This is an application, pursuant to article 78 of the CPLR, in the nature of mandamus, for an order directing the return to petitioner of certain moneys deposited by him and which are in the Department of Probation.
Petitioner originally pleaded guilty to grand larceny in the second degree and, with the approval of the court, instituted a restitution program, pursuant to which he made deposits with the' Probation Department totaling $5,936. This was done because the court had under consideration the possibility of a sentence of probation to be imposed on the petitioner.
However, the court eventually decided that it could not give petitioner a sentence of probation and it allowed him to withdraw his plea of guilty and reinstituted the plea of not guilty and directed as follows: “Probation escrow money to be
returned to defendant This, obviously, was in accordance with the long-established practice that, when a court cannot comply with terms which had previously been negotiated *92between it and a defendant, the defendant is entitled to be restored to his status quo before the guilty plea was accepted. Our dissenting colleagué concedes “ undoubtedly when a plea is permitted to be withdrawn all terms and conditions of the plea are included, and the situation is as if the plea had never been entered”.
Following the withdrawal of the guilty plea, petitioner appeared before another Justice of the court and pleaded guilty to grand larceny in the second degree. He was sentenced to one year in prison.
The sentencing Judge refused to direct the return of the money which was in the possession of the Probation Department, despite the prior order of another Justice of the court. As a result, this proceeding has been instituted.
Restitution, as distinguished from a fine, can only be imposed, upon a conviction, as a condition of probation or of conditional discharge.

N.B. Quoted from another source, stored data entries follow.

-- ==== Sys2Proof/Laws/Operands.lean ====
section
/-! SUPPORT. What the operand reads and the shared meanings answer. -/

namespace Sys2Proof.Machine

@[simp] theorem setBitpos_setBitpos (p q : Nat) (s : State) : setBitpos p (setBitpos q s) = setBitpos p s := rfl

@[simp] theorem setBitpos_self (s : State) : setBitpos s.bitpos s = s := rfl

/-- Only the cursor moved, forward, and inside the input unless it stood still. -/
def Advanced (s t : State) : Prop :=
  t = setBitpos t.bitpos s ∧ s.bitpos ≤ t.bitpos ∧ (t.bitpos = s.bitpos ∨ t.bitpos ≤ 8 * s.inSize)

theorem Advanced.refl (s : State) : Advanced s s := ⟨rfl, Nat.le_refl _, .inl rfl⟩

theorem Advanced.trans {s t u : State} (h : Advanced s t) (h' : Advanced t u) : Advanced s u := by
  obtain ⟨ht, hle, hb⟩ := h
  obtain ⟨hu, hle', hb'⟩ := h'
  rw [ht] at hu hle' hb'
  simp only [setBitpos_setBitpos, setBitpos_bitpos, setBitpos_inSize] at hu hle' hb'
  exact ⟨hu, by omega, by omega⟩

theorem advanced_setBitpos {s : State} {p : Nat} (h : s.bitpos ≤ p) (hp : p ≤ 8 * s.inSize) :
    Advanced s (setBitpos p s) :=
  ⟨rfl, h, .inr hp⟩

theorem readBits_advanced {n : Nat} {s t : State} {v : Nat} {width : n ≤ 16} (h : readBits n s width = .ok (v, t)) : Advanced s t := by
  obtain ⟨hb, -, rfl⟩ := readBits_ok.1 h
  exact advanced_setBitpos (by omega) hb

theorem consume_advanced {n : Nat} {s t : State} (h : consume n s = .ok t) : Advanced s t := by
  obtain ⟨hb, rfl⟩ := consume_ok.1 h
  exact advanced_setBitpos (by omega) hb

-- Without this, unification unfolds a field of literal width bit by bit.
seal bitsVal rev

/-! ### Headers -/

theorem headerRead_ok {f : Bool} {s t : State} :
    headerRead f s = .ok t ↔ s.bitpos + 3 ≤ 8 * s.inSize ∧ t = setBfinal f (setBitpos (s.bitpos + 3) s) := by
  simp only [headerRead, bind_ok, consume_ok, pure_ok, Except.ok.injEq]
  constructor
  · rintro ⟨_, ⟨h, rfl⟩, rfl⟩; exact ⟨h, rfl⟩
  · rintro ⟨h, rfl⟩; exact ⟨_, ⟨h, rfl⟩, rfl⟩

theorem headerRead_eq {f : Bool} {s : State} (h : s.bitpos + 3 ≤ 8 * s.inSize) :
    headerRead f s = .ok (setBfinal f (setBitpos (s.bitpos + 3) s)) :=
  headerRead_ok.2 ⟨h, rfl⟩

theorem romFixedLengths_lt : ∀ l ∈ romFixedLengths, l < 16 := by
  simp only [romFixedLengths, List.mem_append, List.mem_replicate]
  rintro l (((h | h) | h) | h) <;> omega

/-- The buckets of a table made by `BUILD` (41 R162, R163, R165). -/
theorem tableOf_bucket (lens : List Nat) {len : Nat} (h : len < 16) :
    (tableOf lens).bucket len = ⟨bucketSymbols lens len, BitVec.ofNat 16 (pad (startCode lens len) len)⟩ := by
  change ((List.range 16).map (fun l =>
    (⟨bucketSymbols lens l, BitVec.ofNat 16 (pad (startCode lens l) l)⟩ : Bucket))).getD len ⟨[], 0⟩ = _
  rw [List.getD_eq_getElem?_getD, List.getElem?_map, List.getElem?_range h]
  rfl

theorem romFixedLengths_length : romFixedLengths.length ≤ maxSym := by decide +kernel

Paragraph (f) of subdivision 2 of section 65.10 of the Penal Law reads in part:
' “When imposing a sentence of probation or of conditional discharge, the court may, as a condition of the sentence, require that the defendant:
“ (f) Make restitution of the fruits of his offense or make reparation, in an amount he can afford to pay, for the loss or damage caused thereby.” Respondents have cited no authority which challenges the rule that, in view of the last-cited section, restitution can be imposed only pursuant to probation or conditional discharge.
Restitution is not a means to recover damages in a criminal action. It is a procedure whereby, in á proper case, the court has discretion to place a defendant on probation and at the same time not allow him to profit by his criminal act. In the absence óf a statutory provision, criminal courts have no power to direct reparation or restitution. (People v. Grago, 24 Misc 2d 739.)
We have noted the cogent reasoning of our dissenting colleague in support of his conclusion that the money should not be returned to the petitioner on principles of equity. It would be a forceful argument if it were presented to the. Legislature to the end that it might consider the advisability of a change in the law. But, as the law is now written, we can only take such action as is circumscribed therein.
We have considered the argument of the respondents to the effect that the Statute of Limitations applies to this proceeding because the petitioner failed to bring it within four months, as required by CPLR 217. We find this to be without merit *93because the clear legal right to relief, upon which this proceeding is founded, did not accrue until July 9, 1973, when the petitioner was finally sentenced and given a prison term instead of probation or conditional discharge.
The petition herein for an order directing the return to petitioner of the money now on deposit in the Department of Probation should be granted, without costs.